Preferably, the semantic segmentation step of the target environment image in step S1 includes:

s11) data preprocessing: splitting the obtained RGB-D data, carrying out image correction on an RGB image in the RGB-D data, then adding a random enhancement mode, and then adopting normalization processing to obtain training data finally required by a model;

s12) segmenting the dataset, making a category label: the obtained RGB image is manufactured into a lawn segmentation data set aiming at a lawn scene, and a lawn area and other category labels are designed;

s13) improving a lightweight MobieNet V2 backbone network, embedding a high-efficiency channel attention mechanism in a sampling process with a network step length, deleting a last average pooling layer and a full connection layer of an original network, and finally generating a characteristic layer of CxHxW;

s14) pyramid pooling layer extracts the overall features: generating characteristic layers with different sizes of CxHxW generated in the previous step, wherein cx1x1, cx2x2 and cx4x4 are generated through an average pooling layer; up-sampling three characteristic layers with different sizes in the previous step to the original CxHxW size through bilinear interpolation, stacking the obtained three characteristic layers with the convolution result of the original characteristic layer 1x1 to obtain a characteristic layer of 3CxHxW, and finally outputting the characteristic layer of CxHxW through a convolution of 3x 3;

s15) feature fusion: the fusion decoding is carried out to generate a feature map and a feature layer output by the pyramid in the step S14 or the feature layer generated in the step S13, the feature map is output, the weight of the two feature layers is adaptively calculated to obtain a better fusion mode, the picture subjected to data preprocessing is input to obtain a corresponding semantic segmentation result,

s16) target distance mapping

Combining the semantic segmentation result with the original depth map, sampling the depth map and the segmentation result to the same size, obtaining a pixel coordinate set sum of a target area according to the semantic segmentation result, summing and averaging pixel values according to the coordinate set sum of the extracted depth map, and dividing the sum by a scale coefficient to obtain the actual distance of each obstacle;

the mapping method is that each pixel in a label corresponding depth map of a segmentation result map is multiplied by a distance scale to obtain an actual measurement distance, the parallel distance between each display point and a depth camera is obtained according to the mapping of the pixel position, and then all the parallel distances in the label are averaged to obtain a final distance.

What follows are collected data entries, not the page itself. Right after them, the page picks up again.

-- ==== Sys2Proof/Machine/DirOps.lean ====
section
/-! DEFINITION. The convoy directory (R137, R162 to R164): its entries, its barges, its place after the convoy's last barge. -/

namespace Sys2Proof.Machine

/-! ### Object records (R164) -/

/-- An object record: index, subindex, type code, value. -/
def objRecord (t : OType) (idx sub : Nat) (v : Val) : List Byte :=
  let body := match t.size with
    | some _ => valBytes t v
    | none => leBytes 2 v.byteList.length ++ v.byteList
  leBytes 2 idx ++ leBytes 1 sub ++ leBytes 1 t.code ++ body

/-- An object is part of a plan: it has a value that reads (R163). A write-only object has none. -/
def OAcc.isPlan : OAcc → Bool
  | .rw => true
  | .rwi => true
  | .g => true
  | .const => true
  | .ro => true
  | .wo | .w1 => false

/-- The object ranges of the PLAN entry (R163). -/
def planIndex (i : Nat) : Bool :=
  decide ((0x2000 ≤ i ∧ i ≤ 0x27FF) ∨ (0x3000 ≤ i ∧ i ≤ 0x37FF) ∨ (0x3800 ≤ i ∧ i ≤ 0x39FF))

/-- A value as ARMING applied it: the clamps of the plan stand over the object (R137, R163). -/
def appliedVal (clamps : List ClampReq) (idx sub : Nat) (v : Val) : Val :=
  match clamps.reverse.find? (fun c => decide (c.index = idx ∧ c.sub = sub)) with
  | some c => .num c.applied
  | none => v

/-- The object whose value governs: in a coupled plan those of die 0 stand for the mode, the rate, the destination, the depths and the
region of die 1 (R11). -/
def governing (coupled : Bool) (idx sub : Nat) : Nat :=
  if coupled && (decide (idx = 0x3801 ∧ sub ≤ 4) || decide (idx = 0x3901)) then idx - 1 else idx

/-- The table lines of the plan objects of some dies and of the package. -/
def planRows (dies : List Nat) : List ObjRow :=
  (objRows02 ++ objRows03 ++ objRows04 ++ objRows05 ++ objRows06).filter
    (fun r => r.acc.isPlan && planIndex r.lo && (decide (r.die = 2) || dies.contains r.die))

/-- The records of one table line. -/
def State.rowRecords (s : State) (coupled : Bool) (clamps : List ClampReq) (r : ObjRow) : List (List Byte) :=
  (List.range (r.hi - r.lo + 1)).flatMap (fun i => (List.range (r.shi - r.slo + 1)).map (fun j =>
    let idx := r.lo + i
    let sub := r.slo + j
    let from_ := governing coupled idx sub
    let v := (s.viewCapture from_ sub).getD (storeGet s.objs from_ sub)
    objRecord r.typ idx sub (appliedVal clamps from_ sub v)))

/-- The records of the PLAN entries: every plan object as applied, with the applied depths of object 3910 (R163). -/
def State.planRecords (s : State) (ds : List Die) (coupled : Bool) (clamps : List ClampReq) : List (List Byte) :=
  (planRows (ds.map Fin.val)).flatMap (s.rowRecords coupled clamps) ++
    ds.flatMap (fun d => [1, 2].map (fun sub => objRecord .u64 (0x3910 + d.val) sub (storeGet s.objs (0x3910 + d.val) sub)))

/-- A counter's record. -/
def State.countRecord (s : State) (x : Nat × Nat) : List Byte :=
  let t := match objRow x.1 x.2 with
    | some r => r.typ
    | none => .u32
  objRecord t x.1 x.2 (storeGet s.objs x.1 x.2)

/-- The records of the COUNTERS entries of a die (R137, R163). -/
def State.countRecords (s : State) (d : Die) : List (List Byte) :=
  (([2, 3, 4, 5, 6, 7].map (fun k => (0x3490 + 0x100 * d.val, k))) ++ ([1, 2, 3].map (fun k => (0x3824 + d.val, k)))
    ++ ([1, 2].map (fun k => (0x3920 + d.val, k)))).map s.countRecord

/-- Pieces gathered into values of at most `max` bytes, in order. -/
def gather (max : Nat) : List (List Byte) → List Byte → List (List Byte)
  | [], cur => if cur.isEmpty then [] else [cur]
  | p :: ps, cur => if cur.length + p.length ≤ max then gather max ps (cur ++ p) else cur :: gather max ps p

/-- Entries of one tag from a list of pieces (R162): continued where one entry is too long. -/
def listEntries (tag : Nat) (pieces : List (List Byte)) : List BItem := (gather 4028 pieces []).map (BItem.entry tag)

/-! ### The entries (R163) -/

/-- The metas of a stream of a die that are retained, oldest first. -/
def DieSt.kept (d : DieSt) (id : Nat) : List BargeMeta := (d.win.deep ++ d.win.ring).filter (fun m => decide (m.stream = id))

/-- A stream starts later than the weir asks (R127). -/
def DieSt.shortStream (d : DieSt) (id : Nat) : Bool :=
  match d.stair.trigger, (d.kept id).find? (fun m => !m.flags.getLsbD flagWatchLog) with
  | some t, some m => decide (id < 0xFE ∧ t.sample < m.firstSample + d.plan.weir)
  | _, _ => false

/-- The streams of a die's plan: its strands or its groups, and the event stream (R95, R104, R109). -/
def DieSt.planStreams (d : DieSt) (die : Die) : List Nat :=
  (if d.plan.mode = 2 then d.plan.envGroups.map (fun g => 0x40 + g.g)
    else ((List.range 8).filter (fun j => d.plan.strands.getLsbD j)).map (fun j => 8 * die.val + j)) ++ [0xFF]

/-- The streams of a die in ascending order: those of its plan, and those with a watch log (R114, R163). -/
def DieSt.streamIds (d : DieSt) (die : Die) : List Nat :=
  (List.range 256).filter (fun id => decide (id ≠ 0xFE) && ((d.planStreams die).contains id || !(d.kept id).isEmpty))

/-- Some stream of a die starts late (R127). -/
def DieSt.weirIsShort (d : DieSt) : Bool := (List.range 256).any d.shortStream

/-- A STREAM entry: its SEQ range runs over all retained barges, wherever they stand (R136, R137). A stream without a retained barge gives
0 as its first SEQ, all ones as its last and as its start (DESIGN CHOICE, assumption 76). -/
def DieSt.streamEntry (d : DieSt) (die : Die) (id : Nat) : BItem :=
  let ms := d.kept id
  let log := ms.any (fun m => m.flags.getLsbD flagWatchLog)
  let seqs := ms.map BargeMeta.seq
  let none_ := 2 ^ 64 - 1
  let first := seqs.foldl min (seqs.headD 0)
  let last := seqs.foldl max (seqs.headD none_)
  let trig := match mget id d.store.streams with
    | some st => st.trigSeq
    | none => none
  let start := ((ms.find? (fun m => !m.flags.getLsbD flagWatchLog)).map BargeMeta.anchor).getD (BitVec.allOnes 64)
  .entry 4 (leBytes 1 id ++ leBytes 1 die.val ++ leBytes 1 (b2n (d.shortStream id) + 2 * b2n log) ++ zeros 1 ++ leBytes 8 first
    ++ leBytes 8 last ++ leBytes 8 (trig.getD none_) ++ leBytes 8 start.toNat)

/-- A RING entry: its number, wraps, base, size, the address of the oldest retained barge, the last write address. -/
def ringEntry (n wraps base slots next : Nat) (ms : List BargeMeta) : BItem :=
  let addr := fun (k : Nat) => base + k * 4096
  let last := if slots = 0 then 0 else (next + slots - 1) % slots
  .entry 5 (leBytes 1 n ++ zeros 3 ++ leBytes 4 wraps ++ leBytes 8 base ++ leBytes 8 (slots * 4096)
    ++ leBytes 8 (addr (((ms.head?).map BargeMeta.slot).getD next)) ++ leBytes 8 (addr last))

/-- The RING entries of a convoy: window 0 of each die, and the deep region of a DEEP convoy. -/
def State.ringEntries (s : State) (ds : List Die) (lead : Die) : List BItem :=
  let p := s.dies[lead].plan
  let l := s.dies[lead].win
  ds.map (fun d => let w := s.dies[d].win; ringEntry d.val w.wraps (w.base * 4096) w.size w.next w.ring) ++
    (if p.deep then [ringEntry (2 + lead.val) l.deepWraps p.regionBase p.regionBarges l.deepNext
      (s.deepOldest ds l.deepNext p.regionBarges).toList] else [])

/-- The code of an end cause (object 3910:07). -/
def EndCause.code : EndCause → Nat
  | .depth => 0
  | .stop => 1
  | .ringFull => 2
  | .clockFault => 3
  | .thermal => 4
  | .reset => 5

/-- The TRIGGER entry. -/
def triggerEntry (t : Option Trigger) (short : Bool) : BItem :=
  match t with
  | some t =>
    let src := match t.kind with
      | .action => 0
      | .forced => 1
      | .placement => 2
    .entry 3 (leBytes 8 t.time.toNat ++ leBytes 6 t.sample ++ leBytes 1 src ++ leBytes 1 (b2n short + 2 * b2n t.late))
  | none => .entry 3 (List.replicate 15 0xFF ++ leBytes 1 (b2n short))

/-- The FLAGCOUNT entry of a die: its retained barges by flag bit. -/
def DieSt.flagEntry (d : DieSt) (die : Die) : BItem :=
  let ms := d.win.deep ++ d.win.ring
  .entry 7 (leBytes 1 die.val ++ zeros 7 ++ (List.range 16).flatMap (fun i =>
    leBytes 8 ((ms.filter (fun m => m.flags.getLsbD i)).length)))

/-- The end time of a convoy: that of its last stored sample. -/
def DieSt.endTime (d : DieSt) : Qword := accTime d.convoy.endAcc

/-- The directory's entries in ascending tag order, without END. -/
def State.dirEntries (s : State) (ds : List Die) (lead : Die) : List BItem :=
  let l := s.dies[lead]
  let c := l.convoy
  let epochEnd := if s.time.toNat < l.endTime.toNat then s.tb.epoch - 1 else s.tb.epoch
  let short := ds.any (fun d => s.dies[d].weirIsShort)
  let mask := (ds.map (fun d => 2 ^ d.val)).sum
  [.entry 1 (leBytes 4 s.nodeId.toNat ++ leBytes 4 c.id.toNat ++ leBytes 4 c.startEpoch.toNat ++ leBytes 4 epochEnd.toNat
      ++ leBytes 1 mask ++ leBytes 1 (b2n l.plan.coupled) ++ leBytes 1 1 ++ zeros 1),
   .entry 2 (leBytes 8 c.startTime.toNat ++ leBytes 8 l.endTime.toNat ++ leBytes 1 c.endCause.code ++ zeros 1
      ++ leBytes 6 c.lastStored),
   triggerEntry l.stair.trigger short] ++
  ds.flatMap (fun d => (s.dies[d].streamIds d).map (s.dies[d].streamEntry d)) ++ s.ringEntries ds lead ++
  ds.map (fun d => .entry 6 (leBytes 1 d.val ++ zeros 3 ++ leBytes 128 (s.dies[d].convoy.levels0 &&& s.dies[d].plan.selected).toNat)) ++
  ds.map (fun d => s.dies[d].flagEntry d) ++
  listEntries 8 (ds.flatMap (fun d => s.dies[d].win.damaged.map (fun m =>
    leBytes 8 (m.stream + 256 * m.die.val + 65536 * m.seq)))) ++
  listEntries 9 (ds.flatMap s.countRecords) ++ listEntries 0xA (s.planRecords ds l.plan.coupled l.plan.clamps) ++
  listEntries 0xB (l.plan.clamps.map (fun x =>
    leBytes 2 x.index ++ leBytes 1 x.sub ++ leBytes 1 x.reason ++ intBytes 8 x.requested ++ intBytes 8 x.applied))

/-! ### The chain (R162) -/

/-- Entries packed into barges of 4,032 payload bytes, none spanning two. -/
def packEntries : List BItem → List BItem → Nat → List (List BItem)
  | [], cur, _ => [cur]
  | i :: is, cur, used =>
    let n := (BItem.bytes 0 i).length
    if used + n ≤ 4032 then packEntries is (cur ++ [i]) (used + n) else cur :: packEntries is [i] n

/-- The directory's barges, in order. -/
def State.dirBarges (s : State) (ds : List Die) (lead : Die) : List Barge :=
  let l := s.dies[lead]
  let lists := packEntries (s.dirEntries ds lead ++ [.entry 0xFFFF []]) [] 0
  let fault := faultCause l.convoy.endCause
  lists.zipIdx.map (fun x =>
    { kind := .directory, ewidth := 0, esigned := false, stream := 0xFE, die := lead, coupled := l.plan.coupled,
      node := s.nodeId, convoy := l.convoy.id, anchor := l.endTime, itemTime := l.endTime, endTime := l.endTime,
      flags := withFlag (withFlag 0 flagClamped l.plan.clamped) flagClockFault (fault && decide (x.2 + 1 = lists.length)),
      period := l.plan.period, interval := 0, xstart := 0, xend := 0, seq := x.2, anchorPos := 0, endPos := 0,
      firstSample := 1, lastSample := 0, items := x.1 })

/-- One directory barge, after the last barge of the destination ring (R136 step 3). -/
def State.putDir (lead : Die) (s : State) (b : Barge) : State :=
  let w := s.dies[lead].win
  if s.dies[lead].plan.deep then
    match s.deepSlot s.dies[lead].plan w.deepNext with
    | none => s
    | some slot => (s.deepPut lead slot b.bytes).withDie lead (fun x => { x with win := { x.win with dir := x.win.dir ++ [b.meta slot s.now] } })
  else
    let slot := w.next
    let wrap := decide (slot + 1 = w.size)
    { s with basin := s.basin.set lead (memWriteBlock s.basin[lead] ((w.base + slot) * 4096) b.bytes) }.withDie lead (fun x =>
      { x with win := { x.win with
        next := if wrap then 0 else slot + 1, wraps := w.wraps + b2n wrap, dir := x.win.dir ++ [b.meta slot s.now] } })

/-- The byte address of the directory: its first barge (object 3910:06). -/
def State.dirAddr (s : State) (lead : Die) : Nat :=
  let x := s.dies[lead]
  let slot := ((x.win.dir.head?).map BargeMeta.slot).getD 0
  if x.plan.deep then x.plan.deepAddr slot else (x.win.base + slot) * 4096

/-- A die of a sealed convoy enters SEALED (R136 step 4): its objects, its register fields, its sample PLL. -/
def State.sealDie (addr : Nat) (short : Bool) (s : State) (d : Die) : State :=
  let c := s.dies[d].convoy
  let s := (s.putNat (0x3910 + d.val) 6 addr).putNat (0x3910 + d.val) 7 (c.endCause.code * 2 ^ 56 + c.lastStored)
  let s := s.withDie d (fun x => { x with
    state := .sealed, closing := false, dirAddr := addr, convoy := { x.convoy with weirShort := short } })
  s.restSpll d

/-- Steps 3 and 4 of R136: the directory, SEALED, vector 3, the optional CONVOY_EVENT entry (R415). -/
def State.sealConvoy (s : State) (ds : List Die) (lead : Die) : State :=
  let short := ds.any (fun d => s.dies[d].weirIsShort)
  let s := (s.dirBarges ds lead).foldl (State.putDir lead) s
  let addr := s.dirAddr lead
  let s := ds.foldl (State.sealDie addr short) s
  let c := s.dies[lead].convoy
  let mask := (ds.map (fun d => 2 ^ d.val)).sum
  let s := if s.optional 4 then
      s.bb 0x0405 0 (leBytes 1 1 ++ leBytes 1 mask ++ leBytes 4 c.id.toNat ++ leBytes 1 c.endCause.code
        ++ leBytes 1 (s.objNat (0x3910 + lead.val) 3)) else s
  s.raise 3

end Sys2Proof.Machine
end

Preferably, the step S11) of preprocessing data includes:

s111) converting the obtained RGB image into HSV format, wherein the specific conversion formula is as follows

Cmax＝(max(R，G，B)

Cmin＝min(R，G，B)

Δ＝Cmax-Cmin

V＝Cmax

Wherein: RGB is the pixel value of red, green and blue channels of the picture, HSV is the color tone, saturation and brightness value of the picture, and V' isThe V after the adjustment is carried out,the average value of V is shown, I (X, Y) is a value after three Gaussian convolutions, and X, Y are pixel coordinates;

s112) inputting the V value into three continuous Gaussian kernel convolutions with the size of 7 to extract the low-frequency information of the picture, inputting the information into gamma function gamma, combining the gamma function gamma with the original H and S to form a new HSV image, and converting the new HSV image back to an RGB image to obtain a corrected RGB image.

Preferably, the step of fusing S15 features includes:

s151) inputting two feature images with different sizes, and interpolating the small-size feature image to the size of the large feature image by a bilinear interpolation up-sampling method;

s152) convolving the feature map 1x1 sampled in step S151 to obtain a two-dimensional matrix of the same size, convolving the large-size feature map directly 1x1 to obtain a two-dimensional matrix,

s153) obtaining weight matrixes of the two feature graphs in the last step through matrix dot multiplication and a Sigmoid function, wherein the weight matrixes are divided into an upper branch, the upper branch is a small-size feature graph interpolation result, the lower branch is a (1-weight average matrix), the lower branch is a large-size feature graph, and then adding the obtained two matrixes to obtain an output value.

Preferably, in step S6, when only the unreachable area and the cut area remain on the map, the map unit will save the GPS information of the unreachable area and divide the area into a grid of 20cm x 20cm aligned with the map, and synchronize the grid with the map and save the map in the memory, so as to obtain the complete map information.

Preferably, in step S6, the grill area through which the mower is traveling is recorded as a cut area, and the area that is not passed is not a cut area;

1) When the static obstacles of the shrubs, flower beds and trees are encountered in the running process, controlling the mower to run to the boundary of the obstacle according to the obstacle category information and the obstacle distance information transmitted by the image processing unit, executing the obstacle-surrounding running by the robot, recording GPS information, setting the obstacle-surrounding running by the robot as an unreachable point, and setting an area surrounded by a connecting line of the robot as an unreachable area;

2) When the robot encounters a dynamic obstacle with positions of pedestrians, kittens and puppies moving at any time in the running process, the robot executes obstacle detouring instructions according to the obstacle category information and the obstacle distance information transmitted by the image processing unit, and the robot keeps a safe distance of 3 grids, namely 0.6m with the obstacle through binocular distance measurement, and the robot preferentially runs towards an uncut area to detours around the dynamic obstacle.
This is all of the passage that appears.